January 9th, 1912, just after 5 A.M. The wind is howling at nearly 40 miles per hour–with gusts of up to 68 miles per hour–making the already below freezing temperatures even colder. Philip O’Brien, the timekeeper of the swanky Cafe Savarin on the first floor of the Equitable Life Assurance Building, starts his day by lighting the gas in his small office and distractedly throws the still-lit match into the garbage. By 5:18 A.M. the office is engulfed in flames. The flames spread to the elevators and dumbwaiter systems and within minutes the entire Equitable Building is on fire.
The Equitable Building opened in 1870 at 120 Broadway and was considered the first skyscraper at an impressive seven stories and with the first public elevators in the city. It was the home of some of the most well established banking and law offices of the Gilded Age, along with the Cafe Savarin and the exclusive Lawyer’s Club. The basement housed safes and vaults filled with several billions (yes, billions in 1870) of securities, stocks, and bonds. In short, this was the epicenter of most of the wealth of the Financial District.

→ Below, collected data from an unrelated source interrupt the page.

/-- SCRUB, UCU_JOB_DONE and PKE_JOB_DONE: a correctable error in a structure is counted; an uncorrectable one in the Gazetteer or the
Contour empties its entry, one of a ledger makes its SA faulty at the boundary, and one of other memory is counted with its page's
fault; a job of the cipher unit whose source cannot be read ends with result 3, one whose computation gives a result or a
destination that can be written ends with result 0; the head job of the key engine leaves its queue with its clocks, count and
event: a job whose operands reach its area and can be read there gives its result, and any other ends with FAULT and its area zeroed
(R439, R445, R464). -/
def Obligations.ScrubberAndEnginesFinishTheirWork : Prop :=
  (∀ p i s, p ≠ 4 → (Instr.scrub p i true).wf = true → s.dev.mode ≠ .lunar → s.dev.mode ≠ .reset →
    exec (.scrub p i true) s = .next (settle (bump (pg .hlt) 0x218 1 s))) ∧
  (∀ i s, (Instr.scrub 4 i true).wf = true → s.dev.mode ≠ .lunar → s.dev.mode ≠ .reset →
    exec (.scrub 4 i true) s = .next (settle (bump (pg .seq) 0x208 1 s))) ∧
  (∀ i s, (Instr.scrub 1 i false).wf = true → s.dev.mode ≠ .lunar → s.dev.mode ≠ .reset →
    exec (.scrub 1 i false) s = .next (settle (corruptEntry i { s with gaz := { s.gaz with work := slotSet s.gaz.work i none } }))) ∧
  (∀ i s, (Instr.scrub 2 i false).wf = true → s.dev.mode ≠ .lunar → s.dev.mode ≠ .reset →
    exec (.scrub 2 i false) s = .next (settle (corruptEntry i { s with con := { s.con with work := s.con.work.eraseIdx i } }))) ∧
  (∀ i s, (Instr.scrub 4 i false).wf = true → s.dev.mode ≠ .lunar → s.dev.mode ≠ .reset →
    exec (.scrub 4 i false) s = .next (settle
      (let t := event (pg .seq) 0 (bump (pg .seq) 0x210 1 s)
       { t with orb := { t.orb with pend := t.orb.pend ++ [(i, .fault)] } }))) ∧
  (∀ i s, (Instr.scrub 5 i false).wf = true → s.dev.mode ≠ .lunar → s.dev.mode ≠ .reset →
    exec (.scrub 5 i false) s = .next (settle (bump (pg .hlt) 0x220 1 (setFault (pg .hlt) s)))) ∧
  (∀ t s, s.ucu.busy = true → dmaRead .ucu (ucuAddr s 0x10C) (ucuLen s) s = (none, t) →
    exec .ucuJobDone s = .next (settle (ucuEnd 3 [] t))) ∧
  (∀ src r t s, s.ucu.busy = true → dmaRead .ucu (ucuAddr s 0x10C) (ucuLen s) s = (some src, t) → ucuCompute t src = .result r →
    exec .ucuJobDone s = .next (settle (ucuEnd 0 r t))) ∧
  (∀ src d r t s, s.ucu.busy = true → dmaRead .ucu (ucuAddr s 0x10C) (ucuLen s) s = (some src, t) → ucuCompute t src = .dest d r →
    (dmaWrite .ucu (ucuAddr t 0x114) d t).1 = true →
    exec .ucuJobDone s = .next (settle (ucuEnd 0 r (dmaWrite .ucu (ucuAddr t 0x114) d t).2))) ∧
  (∀ f j r a s, s.pke.jobs = j :: r → j.attest = some a →
    exec (.pkeJobDone f) s = .next (settle (pkeResult j f (event (pg .pke) 0 (bump (pg .pke) 0x200 1
      { s with pke := { s.pke with jobs := r, lastClk := pkeClocks s j } }))))) ∧
  (∀ f j r b s t u, s.pke.jobs = j :: r → j.attest = none →
    sealWrite (.tircy 0) (areaAddr j.area) j.ops (event (pg .pke) 0 (bump (pg .pke) 0x200 1
      { s with pke := { s.pke with jobs := r, lastClk := pkeClocks s j } })) = (true, t) →
    dmaRead .pke (areaAddr j.area) j.ops.length t = (some b, u) →
    exec (.pkeJobDone f) s = .next (settle (pkeResult j f u))) ∧
  (∀ f j r s t, s.pke.jobs = j :: r → j.attest = none →
    sealWrite (.tircy 0) (areaAddr j.area) j.ops (event (pg .pke) 0 (bump (pg .pke) 0x200 1
      { s with pke := { s.pke with jobs := r, lastClk := pkeClocks s j } })) = (false, t) →
    exec (.pkeJobDone f) s = .next (settle (endOpt j.ord .fault (jobDetail j 0x14)
      (if hostJob j then zeroArea j.area t else jobRecord j 0xA0 .fault (zeroArea j.area t)))))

At 5:34 A.M the first fire alarm was rung at the corner of Pine and Nassau Streets and within minutes the first firefighters arrived. Within half an hour the majority of Manhattan’s firefighters were at the scene, containing the fires within the building and spraying the exterior from neighboring buildings. And yet the fire burned on. For the first time in the history of the fire department, Brooklyn fire companies were called in to help with a Manhattan fire. The Brooklyn Bridge was even closed to traffic to allow the fire engines to get to the Equitable Building as quickly as possible.
The first casualties of the fire occurred at 6 A.M., just as reinforcements were arriving. Three employees of Cafe Savarin were trapped on the roof. Fire fighters tried to rescue them, but the ladders were three stories too short and by the time the fire fighters went up to a neighboring building, the roof had begun to collapse. In desperation, the trapped men jumped to their deaths onto Cedar Street.
At the same time nearly thirty blocks uptown, William Giblin, the president of the Mercantile Deposit Company–whose offices were in the building–was informed of the fire. He dashed down to the Financial District and, with a watchman, went to retrieve important documents from his company’s offices in the burning building. They were unaware the outer doors of the building locked behind them. While they were searching for his papers in a massive vault, a heavy safe fell to the ground floor spreading the fire even more completely. Various rescue missions tried fruitlessly to save them, but instead resulted in the death of respected Fire Battalion Chief William Walsh. Nearly two hours later Giblin and the watchman were freed only after fire fighters used hacksaws to get through the bars of the basement windows. The post card below shows the aftermath.
As the morning wore on, the temperatures dropped even more and the wind speeds picked up causing the water to freeze where it was sprayed. Soon Broadway was coated with layers of ice, hoses were frozen solid, and fire apparatuses were jammed – but the firemen had it the worst. According to the New York Times, “At 9 o’clock Fire Chief Kenlon, who worked like a Trojan at this – his first great fire – was actually weighted down with icicles. They had formed on his eyebrows and hung from his mustache like dumbbells. From his shoulders and arms the men on the lines had to chop away the coat of ice. He looked like a man from another world. It was so with all the firemen whose work took them into the zone of the shifting spray, and it was soon found necessary to open relief stations in the entrances to the various office buildings which faced the building that was in flames. Here police and men detailed from the Fire Department bent over the half frozen men, pressing their stiff gloves onto the radiators, cutting, scraping, and chopping the ice from their helmets and hair and shoulders.”
The fire was contained at 9:30 A.M. and by that time the Equitable Building was in ruins. Six people had lost their lives, including the Battalion Fire Chief William Walsh and two night watchmen who had been trapped inside the building.
This disaster, along with the Triangle Shirtwaist Company fire, made it clear that new laws were needed to maintain safety in a rapidly changing cityscape.